В череде осенних литературных новинок 2025 года роман Алины Бронски «Последняя любовь бабы Дуни» занимает особое место. Это не просто перевод – это возвращение текста, который на русском языке обретает наконец свою подлинную стихию. Написанный по-немецки, но впитавший русскую интонацию, русский взгляд на вещи и, что важнее, русскую способность к выживанию там, где выживать, казалось бы, невозможно, роман вышел в переводе Риты Ключак, и это событие заслуживает самого пристального внимания.
Главная героиня романа – баба Дуня, восьмидесятидвухлетняя женщина, которая после аварии на Чернобыльской АЭС возвращается в свою деревню Черново, оказавшуюся в зоне отчуждения. Казалось бы, сюжет обещает суровую драму – или, напротив, пафосную «книгу о мужестве». Ни того, ни другого Бронски не дает. Вместо этого мы получаем текст, который можно смело назвать «притчей о свободе и человеческом достоинстве».

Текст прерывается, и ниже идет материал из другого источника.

theorem episodeClose_closes {g : Fin 8} {e : Episode} {s : State} (hw : RegMap.wf s.regs = true) (hlen : s.link.groups.length = 8)
    (he : (s.group g).episode = some e) (h : e.last + 10000000 ≤ s.now) (ho : (s.group g).outstanding = []) :
    ∃ t, exec (.episodeClose g) s = .next t ∧ (t.group g).episode = none ∧ t.getBit R.LINK_STAT_EPISODE g = false
      ∧ ∀ h, h ≠ g.val → t.group h = s.group h := by
  have posted := State.log_posts [] (s.episodeEnded g) 0x07E0 7 2 (toLE 4 g ++ toLE 4 e.count ++ toLE 4 e.fid)
  refine ⟨_, exec_episodeClose_due he h ho, ?_, ?_, fun j hj => (posted.group_eq j).trans (State.group_updGroup_ne s g _ hj)⟩
  · rw [posted.group_eq, State.episodeEnded, State.group_setBit, State.group_updGroup g _ hlen]
  · rw [State.getBit, posted.get _ (by decide)]
    exact State.getBit_setBit_self (s := s.updGroup g _) false g.isLt hw

-- TX_READY (11 R288) ----------------------------------------------------------------------------------------------------

theorem exec_txReady_early {g : Fin 8} {w : Nat} {s : State} (hx : (s.group g).tx = .waking w) (h : s.now < w + 18576) :
    exec (.txReady g) s = .next s := by
  change execTxReady g s = _
  simp only [execTxReady, hx, Nat.not_le.mpr h, if_false]

/-- A group whose wake sequence of 128 IDLE blocks has been sent; `left` blocks are not yet counted. -/
def Group.woken (x : Group) (left : Nat) : Group :=
  { x with tx := .ready, seq := 128, blkFrac := left, bringup := x.bringup.map (fun b => { b with step := max b.step 3 }) }

/-- The wake sequence of group `g` has been sent. -/
def State.wakeSent (s : State) (g : Nat) : State :=
  (s.addTo (R.LINK_TX_BLK_CNT g) (((s.group g).blkFrac + 128) / 1048576)).updGroup g
    (fun x => x.woken (((s.group g).blkFrac + 128) % 1048576))

/-- The forward direction of group `g` follows the slot schedule, and its wake is counted. -/
def State.txAwake (s : State) (g : Nat) : State := ((s.wakeSent g).setBit R.LINK_STAT_TX_READY g true).inc (R.LINK_WAKE_CNT g)

theorem wakeCnt_key_ne (g : Fin 8) :
    (R.LINK_WAKE_CNT g).key ≠ R.LINK_STAT_TX_READY.key ∧ (R.LINK_WAKE_CNT g).key ≠ (R.LINK_TX_BLK_CNT g).key := by
  decide +revert

theorem exec_txReady_due {g : Fin 8} {w : Nat} {s : State} (hx : (s.group g).tx = .waking w) (h : w + 18576 ≤ s.now) :
    exec (.txReady g) s = .next (s.txAwake g) := by
  change execTxReady g s = _
  simp only [execTxReady, hx, h, if_true]
  rfl

theorem txReady_wakes {g : Fin 8} {w : Nat} {s : State} (hw : RegMap.wf s.regs = true) (hlen : s.link.groups.length = 8)
    (hx : (s.group g).tx = .waking w) (h : w + 18576 ≤ s.now) :
    ∃ t, exec (.txReady g) s = .next t ∧ (t.group g).tx = .ready ∧ (t.group g).seq = 128 ∧ t.getBit R.LINK_STAT_TX_READY g = true
      ∧ t.get (R.LINK_WAKE_CNT g) = (s.get (R.LINK_WAKE_CNT g) + 1) % 2 ^ (R.LINK_WAKE_CNT g).width
      ∧ Claims.onlyGroup s t g [R.LINK_STAT_TX_READY, R.LINK_WAKE_CNT g, R.LINK_TX_BLK_CNT g] := by
  have hgroup : (s.txAwake g).group g = (s.group g).woken (((s.group g).blkFrac + 128) % 1048576) := by
    simp [State.txAwake, State.wakeSent, hlen]
  have sent : GroupStep g [R.LINK_STAT_TX_READY, R.LINK_WAKE_CNT g, R.LINK_TX_BLK_CNT g] s (s.wakeSent g) :=
    ((GroupStep.refl g _ s).addTo _ (by simp)).updGroup _
  have marked := sent.setBit (e := R.LINK_STAT_TX_READY) g true (by simp)
  obtain ⟨notReady, notBlocks⟩ := wakeCnt_key_ne g
  refine ⟨_, exec_txReady_due hx h, by rw [hgroup]; rfl, by rw [hgroup]; rfl, ?_, ?_, (marked.inc (by simp)).onlyGroup⟩
  · exact (State.getBit_set_ne _ _ _ _ _ notReady.symm).trans (State.getBit_setBit_self true g.isLt (sent.wf hw))
  · rw [State.txAwake, State.get_inc _ _ (marked.wf hw), State.setBit, State.get_set_ne _ _ _ _ notReady, State.wakeSent,
      State.get_updGroup, State.addTo, State.get_set_ne _ _ _ _ notBlocks]

-- LINK_BRINGUP_TIMEOUT (11 R291) and REVERSE_IDLE_EXIT (11 R277, R282) --------------------------------------------------

theorem exec_linkBringupTimeout_due {g : Fin 8} {b : Bringup} {s : State} (hb : (s.group g).bringup = some b) (ht : b.txAt = none)
    (h : b.powered + 1000000 ≤ s.now) : exec (.linkBringupTimeout g) s
      = .next ((s.updGroup g (fun x => { x with bringup := none, up := false })).event 0x0582 7 (toLE 1 g ++ toLE 1 b.step)) := by
  change execLinkBringupTimeout g s = _
  simp only [execLinkBringupTimeout, hb, ht, h, decide_true, if_true]

theorem linkBringupTimeout_ends {g : Fin 8} {b : Bringup} {s : State} (hlen : s.link.groups.length = 8) (hb : (s.group g).bringup = some b)
    (ht : b.txAt = none) (h : b.powered + 1000000 ≤ s.now) :
    ∃ t, exec (.linkBringupTimeout g) s = .next t ∧ (t.group g).bringup = none ∧ (t.group g).up = false
      ∧ ∀ h, h ≠ g.val → t.group h = s.group h := by
  have posted := State.event_posts [] (s.updGroup g (fun x => { x with bringup := none, up := false })) 0x0582 7 (toLE 1 g ++ toLE 1 b.step)
  have hgroup := (posted.group_eq g).trans (State.group_updGroup g _ hlen)
  exact ⟨_, exec_linkBringupTimeout_due hb ht h, by rw [hgroup], by rw [hgroup],
    fun j hj => (posted.group_eq j).trans (State.group_updGroup_ne s g _ hj)⟩

/-- A group whose reverse direction has left electrical idle. -/
def Group.reverseStarted (x : Group) : Group :=
  { x with aseq := 255, align := .hunt, headers := [], revSleep := false, sleepIdles := 0, restarting := false }

theorem exec_reverseIdleExit {g : Fin 8} {s : State} (h : s.getBit R.LINK_CTL_RX_EN g = true) :
    exec (.reverseIdleExit g) s = .next ((s.updGroup g Group.reverseStarted).setBit R.LINK_STAT_RX_ALIGNED g false) := by
  change execReverseIdleExit g s = _
  simp only [execReverseIdleExit, h, if_true]
  rfl

theorem reverseIdleExit_restarts {g : Fin 8} {s : State} (hw : RegMap.wf s.regs = true) (hlen : s.link.groups.length = 8)
    (h : s.getBit R.LINK_CTL_RX_EN g = true) :
    ∃ t, exec (.reverseIdleExit g) s = .next t ∧ (t.group g).aseq = 255 ∧ (t.group g).align = .hunt ∧ (t.group g).revSleep = false
      ∧ t.getBit R.LINK_STAT_RX_ALIGNED g = false ∧ Claims.onlyGroup s t g [R.LINK_STAT_RX_ALIGNED] := by
  have hgroup := State.group_updGroup g Group.reverseStarted hlen
  exact ⟨_, exec_reverseIdleExit h, congrArg Group.aseq hgroup, congrArg Group.align hgroup, congrArg Group.revSleep hgroup,
    State.getBit_setBit_self (s := s.updGroup g _) false g.isLt hw,
    (((GroupStep.refl g _ s).updGroup _).setBit g false (List.mem_singleton.mpr rfl)).onlyGroup⟩

/-- Settles O38: each deadline by the lemma about what it leaves of its group; before its time it has no effect. -/
theorem linkDeadlines : Obligations.LinkDeadlines := by
  unfold Obligations.LinkDeadlines
  refine ⟨?_, fun g s => exec_ctrlDeadline_idle, fun g e s => episodeClose_closes, fun g e s => exec_episodeClose_early,
    fun g w s => txReady_wakes, fun g w s => exec_txReady_early, fun g b s => linkBringupTimeout_ends, fun g s => reverseIdleExit_restarts⟩
  intro g r e s hw hlen ho hr _ hport he
  exact ctrlDeadline_times_out hw hlen ho hr hport he

end Sys2Proof.Machine

namespace Sys2Proof.Machine

-- An ASEQ beyond its eight bits (11 R282, R283) -------------------------------------------------------------------------

/-- A sequenced block among the last eight changes no ASEQ (11 R282). -/
theorem State.seqBlock_of_discard {s : State} {g : Fin 8} {seq : Nat} (hlen : s.link.groups.length = 8)
    (ha : (s.group g).align = .aligned) (hv : seqVerdict (s.group g).aseq seq = .discard) :
    s.seqBlock g seq = ((s.updGroup g Group.heardValid).updGroup g Group.notRestarting, false) := by
  rw [State.seqBlock, State.goodHeader_of_aligned ha]
  simp [hlen, ha, hv, Group.aligned]
  rfl

theorem exec_bcStatBlock_of_discard {s : State} {g : Fin 8} {seq : Nat} (body : List Byte) (hh : Claims.hears s g)
    (hv : seqVerdict (s.group g).aseq seq = .discard) :
    exec (.bcStatBlock g seq body) s = .next ((s.updGroup g Group.heardValid).updGroup g Group.notRestarting) := by
  obtain ⟨hl, hlen, ha⟩ := hh
  change execBcStatBlock g seq body s = _
  rw [execBcStatBlock, if_pos hl, State.seqBlock_of_discard hlen ha hv]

Свобода эта – не абстрактная категория. Она состоит из вещей вполне конкретных: из права носить воду из колодца, из права сажать огород на «фонящей» земле, из права не отвечать на вопросы взрослых детей, которые не понимают, как можно жить «там». «Я старая, меня уже ничто не может облучить, а даже если и может – невелика беда», – говорит баба Дуня своей дочери. В этой фразе – вся философия романа: возраст как индульгенция, старость как последняя территория, где не нужно ни у кого спрашивать разрешения.
Показательно, что Бронски не идеализирует свою героиню. Баба Дуня – не святая, не мученица, не героиня в официозном смысле слова. Она – женщина, которая, по собственному признанию, слишком поздно научилась тому, что делает человека счастливым: «У нее никогда не было дома, потому что я не научила ее мать чувствовать себя в жизни уютно. Я сама научилась этому слишком поздно». Эта самоирония, способность видеть собственные ошибки без самобичевания – одна из важнейших черт героини и, шире, всего романа.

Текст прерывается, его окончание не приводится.